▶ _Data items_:
▬▬▬

-- ==== Sys2Proof/Machine/State.lean ====
section
/-! DEFINITION. The state of the block (10_state.md R20 to R33), as plain data, the environment's feeds beside it, and
the state after power-on (R40). -/

namespace Sys2Proof.Machine

/-! ## Line drivers -/

/-- `CLK` (R21). There is no input value: "CLOCK is always an output". -/
inductive ClkDriver where
  | closed
  | x
  | low
  | high
  deriving DecidableEq, Repr

/-- `DAT` (R22). There is no value that drives DATA HIGH. -/
inductive DatDriver where
  | closed
  | x
  | assertLow
  | released
  deriving DecidableEq, Repr

/-! ## Registers -/

/-- The data registers (R25 to R29). -/
structure Regs where
  /-- `CRC`, the accumulator (R25) -/
  crc : Byte
  /-- `RXB`, the receive register (R26) -/
  rxb : Byte
  /-- `HI`, internal (R27) -/
  hi : Byte
  /-- `LO`, internal (R27) -/
  lo : Byte
  /-- `CHK`, internal (R27) -/
  chk : Byte
  /-- `VAL` (R28) -/
  val : Half
  /-- `RAW_T` (R29) -/
  rawT : Half
  /-- `RAW_H` (R29) -/
  rawH : Half
  deriving DecidableEq, Repr

/-- The loop counters (R30). -/
structure Counters where
  /-- `BITCNT`, 0 to 7 -/
  bitcnt : Nat
  /-- `CLKCNT`, 0 to 9 -/
  clkcnt : Nat
  /-- `ATTEMPT`, 0 to 62 -/
  attempt : Nat
  deriving DecidableEq, Repr

/-- The fields of `STATUS` (R32); the 8-bit word is a view (Machine/Flags.lean). -/
structure Flags where
  busy : Bool
  opened : Bool
  rxValid : Bool
  valValid : Bool
  pairValid : Bool
  crcOk : Bool
  deriving DecidableEq, Repr

/-- The kinds of error `ERR` can name (R220); no other code is ever written. -/
inductive ErrKind where
  | none
  | lineIo
  | notAcknowledged
  | timeout
  | checksumMismatch
  deriving DecidableEq, Repr

/-- The sequencer position `PC` (R31): the lines still to run, and the two locals of the pseudocode, the last sample
`d` (R164, R165, R168) and the temperature count `t` (R201), which live in it. -/
structure Seq where
  pc : List Stmt
  d : Bool
  t : Half
  deriving DecidableEq, Repr

/-! ## The environment -/

/-- What the environment will answer: scripted answers first, then `rest` for ever, or, where `rest` is `none`, a free
value each time. -/
structure Feed (α : Type) where
  queue : List α
  rest : Option α
  deriving DecidableEq, Repr

/-- The environment (R37): the model's own field (log entry 5). -/
structure Env where
  /-- `SENSOR_PULL` at the instants of the coming samples -/
  pulls : Feed Pull
  /-- the interface's answers to the coming fallible calls -/
  answers : Feed Answer
  /-- how many answers have been taken: each free value is drawn at a number of its own -/
  draws : Nat
  deriving DecidableEq, Repr

/-- How many delays have been executed: the ghost bound on elapsed time R41 allows (log entry 3). -/
structure Delays where
  short : Nat
  long : Nat
  poll : Nat
  deriving DecidableEq, Repr

/-! ## The state -/

/-- The state of the block, its host port and its environment. -/
structure State where
  /-- `CLK` (R21) -/
  clk : ClkDriver
  /-- `DAT` (R22) -/
  dat : DatDriver
  /-- data registers (R25 to R29) -/
  regs : Regs
  /-- counters (R30) -/
  cnt : Counters
  /-- `STATUS` (R32) -/
  flags : Flags
  /-- `ERR` (R33) -/
  err : ErrKind
  /-- `ERRINFO` (R33) -/
  errInfo : Payload
  /-- `PC` (R31) -/
  seq : Seq
  /-- the environment (R37) -/
  env : Env
  /-- the command word on the command port (R87; log entry 10) -/
  port : Option Half
  /-- the words the host presents later, one at a time, each when the block is idle (R87; log entry 10) -/
  script : List Half
  /-- ghost (R41) -/
  delays : Delays
  deriving DecidableEq, Repr

/-- The state after power-on (R40, R250). Where R40 says "unspecified" the value is the model's, log entry 1; nothing
is scripted for the environment or the host (log entries 5, 10). -/
def State.reset : State where
  clk := .closed
  dat := .closed
  regs := ⟨0, 0, 0, 0, 0, 0, 0, 0⟩
  cnt := ⟨0, 0, 0⟩
  flags := ⟨false, false, false, false, false, false⟩
  err := .none
  errInfo := ⟨0⟩
  seq := ⟨[], false, 0⟩
  env := ⟨⟨[], none⟩, ⟨[], none⟩, 0⟩
  port := none
  script := []
  delays := ⟨0, 0, 0⟩

/-! ## Why a step, or a host read, has no next state -/

/-- A register whose value exists only while a flag is set (R34, R39). -/
inductive ResultReg where
  | rxb
  | val
  | rawT
  | rawH
  deriving DecidableEq, Repr

/-- The two lines (R60). -/
inductive BusLine where
  | clock
  | data
  deriving DecidableEq, Repr

/-- Faults. The block's own errors are no faults of the model: they are taken (R227). -/
inductive Fault where
  /-- Raised by a host read (`readReg`, never by `step`) of a result register whose valid flag is 0 (R39, U12): the
  register holds no value. Safe: no value is invented. -/
  | resultNotValid (r : ResultReg)
  deriving DecidableEq, Repr

/-- Refusals. Each but the first is one the spec itself asks for. -/
inductive Refusal where
  /-- Raised by `exec` for an instruction that has no meaning yet. Safe. No arm raises it. -/
  | notModelled (mnemonic : String)
  /-- Raised when a command is presented while `BUSY` = 1 (R238 a, U6). Safe. -/
  | commandWhileBusy
  /-- Raised for a bus command other than INITIALIZE and SHUTDOWN while `OPENED` = 0 (R238 b, U7). Safe. -/
  | linesNotOpened
  /-- Raised by `step` when the word on the port matches no row of R88 (R90, R238 c, U5). Safe. -/
  | reservedCommandWord (w : Half)
  /-- Raised by CKL, CKH, DTH, DRD on a line that is `CLOSED`: "not architected ... the model refuses it" (R123, R124,
  U7). No accepted command gets there (`Obligations.AcceptedCommandIsNeverRefused`). Safe. -/
  | lineClosed (line : BusLine)
  /-- Raised by a host read (`readReg`) of a register number 10 or above (R34, U5). Safe. -/
  | reservedRegister (n : Nat)
  deriving DecidableEq, Repr

end Sys2Proof.Machine
end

▬▬▬

▶ _INSTRUCTIONS FOR THE TASK_: Each entry above is to be copied out exactly as written.

▶ _RESULT OF THIS TASK_:
-- ==== Sys2Proof/Machine/State.lean ====
section
/-! DEFINITION. The state of the block (10_state.md R20 to R33), as plain data, the environment's feeds beside it, and
the state after power-on (R40). -/

namespace Sys2Proof.Machine

/-! ## Line drivers -/

/-- `CLK` (R21). There is no input value: "CLOCK is always an output". -/
inductive ClkDriver where
  | closed
  | x
  | low
  | high
  deriving DecidableEq, Repr

/-- `DAT` (R22). There is no value that drives DATA HIGH. -/
inductive DatDriver where
  | closed
  | x
  | assertLow
  | released
  deriving DecidableEq, Repr

/-! ## Registers -/

/-- The data registers (R25 to R29). -/
structure Regs where
  /-- `CRC`, the accumulator (R25) -/
  crc : Byte
  /-- `RXB`, the receive register (R26) -/
  rxb : Byte
  /-- `HI`, internal (R27) -/
  hi : Byte
  /-- `LO`, internal (R27) -/
  lo : Byte
  /-- `CHK`, internal (R27) -/
  chk : Byte
  /-- `VAL` (R28) -/
  val : Half
  /-- `RAW_T` (R29) -/
  rawT : Half
  /-- `RAW_H` (R29) -/
  rawH : Half
  deriving DecidableEq, Repr

/-- The loop counters (R30). -/
structure Counters where
  /-- `BITCNT`, 0 to 7 -/
  bitcnt : Nat
  /-- `CLKCNT`, 0 to 9 -/
  clkcnt : Nat
  /-- `ATTEMPT`, 0 to 62 -/
  attempt : Nat
  deriving DecidableEq, Repr

/-- The fields of `STATUS` (R32); the 8-bit word is a view (Machine/Flags.lean). -/
structure Flags where
  busy : Bool
  opened : Bool
  rxValid : Bool
  valValid : Bool
  pairValid : Bool
  crcOk : Bool
  deriving DecidableEq, Repr

/-- The kinds of error `ERR` can name (R220); no other code is ever written. -/
inductive ErrKind where
  | none
  | lineIo
  | notAcknowledged
  | timeout
  | checksumMismatch
  deriving DecidableEq, Repr

/-- The sequencer position `PC` (R31): the lines still to run, and the two locals of the pseudocode, the last sample
`d` (R164, R165, R168) and the temperature count `t` (R201), which live in it. -/
structure Seq where
  pc : List Stmt
  d : Bool
  t : Half
  deriving DecidableEq, Repr

/-! ## The environment -/

/-- What the environment will answer: scripted answers first, then `rest` for ever, or, where `rest` is `none`, a free
value each time. -/
structure Feed (α : Type) where
  queue : List α
  rest : Option α
  deriving DecidableEq, Repr

/-- The environment (R37): the model's own field (log entry 5). -/
structure Env where
  /-- `SENSOR_PULL` at the instants of the coming samples -/
  pulls : Feed Pull
  /-- the interface's answers to the coming fallible calls -/
  answers : Feed Answer
  /-- how many answers have been taken: each free value is drawn at a number of its own -/
  draws : Nat
  deriving DecidableEq, Repr

/-- How many delays have been executed: the ghost bound on elapsed time R41 allows (log entry 3). -/
structure Delays where
  short : Nat
  long : Nat
  poll : Nat
  deriving DecidableEq, Repr

/-! ## The state -/

/-- The state of the block, its host port and its environment. -/
structure State where
  /-- `CLK` (R21) -/
  clk : ClkDriver
  /-- `DAT` (R22) -/
  dat : DatDriver
  /-- data registers (R25 to R29) -/
  regs : Regs
  /-- counters (R30) -/
  cnt : Counters
  /-- `STATUS` (R32) -/
  flags : Flags
  /-- `ERR` (R33) -/
  err : ErrKind
  /-- `ERRINFO` (R33) -/
  errInfo : Payload
  /-- `PC` (R31) -/
  seq : Seq
  /-- the environment (R37) -/
  env : Env
  /-- the command word on the command port (R87; log entry 10) -/
  port : Option Half
  /-- the words the host presents later, one at a time, each when the block is idle (R87; log entry 10) -/
  script : List Half
  /-- ghost (R41) -/
  delays : Delays
  deriving DecidableEq, Repr

/-- The state after power-on (R40, R250). Where R40 says "unspecified" the value is the model's, log entry 1; nothing
is scripted for the environment or the host (log entries 5, 10). -/
def State.reset : State where
  clk := .closed
  dat := .closed
  regs := ⟨0, 0, 0, 0, 0, 0, 0, 0⟩
  cnt := ⟨0, 0, 0⟩
  flags := ⟨false, false, false, false, false, false⟩
  err := .none
  errInfo := ⟨0⟩
  seq := ⟨[], false, 0⟩
  env := ⟨⟨[], none⟩, ⟨[], none⟩, 0⟩
  port := none
  script := []
  delays := ⟨0, 0, 0⟩

/-! ## Why a step, or a host read, has no next state -/

/-- A register whose value exists only while a flag is set (R34, R39). -/
inductive ResultReg where
  | rxb
  | val
  | rawT
  | rawH
  deriving DecidableEq, Repr

/-- The two lines (R60). -/
inductive BusLine where
  | clock
  | data
  deriving DecidableEq, Repr

/-- Faults. The block's own errors are no faults of the model: they are taken (R227). -/
inductive Fault where
  /-- Raised by a host read (`readReg`, never by `step`) of a result register whose valid flag is 0 (R39, U12): the
  register holds no value. Safe: no value is invented. -/
  | resultNotValid (r : ResultReg)
  deriving DecidableEq, Repr

/-- Refusals. Each but the first is one the spec itself asks for. -/
inductive Refusal where
  /-- Raised by `exec` for an instruction that has no meaning yet. Safe. No arm raises it. -/
  | notModelled (mnemonic : String)
  /-- Raised when a command is presented while `BUSY` = 1 (R238 a, U6). Safe. -/
  | commandWhileBusy
  /-- Raised for a bus command other than INITIALIZE and SHUTDOWN while `OPENED` = 0 (R238 b, U7). Safe. -/
  | linesNotOpened
  /-- Raised by `step` when the word on the port matches no row of R88 (R90, R238 c, U5). Safe. -/
  | reservedCommandWord (w : Half)
  /-- Raised by CKL, CKH, DTH, DRD on a line that is `CLOSED`: "not architected ... the model refuses it" (R123, R124,
  U7). No accepted command gets there (`Obligations.AcceptedCommandIsNeverRefused`). Safe. -/
  | lineClosed (line : BusLine)
  /-- Raised by a host read (`readReg`) of a register number 10 or above (R34, U5). Safe. -/
  | reservedRegister (n : Nat)
  deriving DecidableEq, Repr

end Sys2Proof.Machine
end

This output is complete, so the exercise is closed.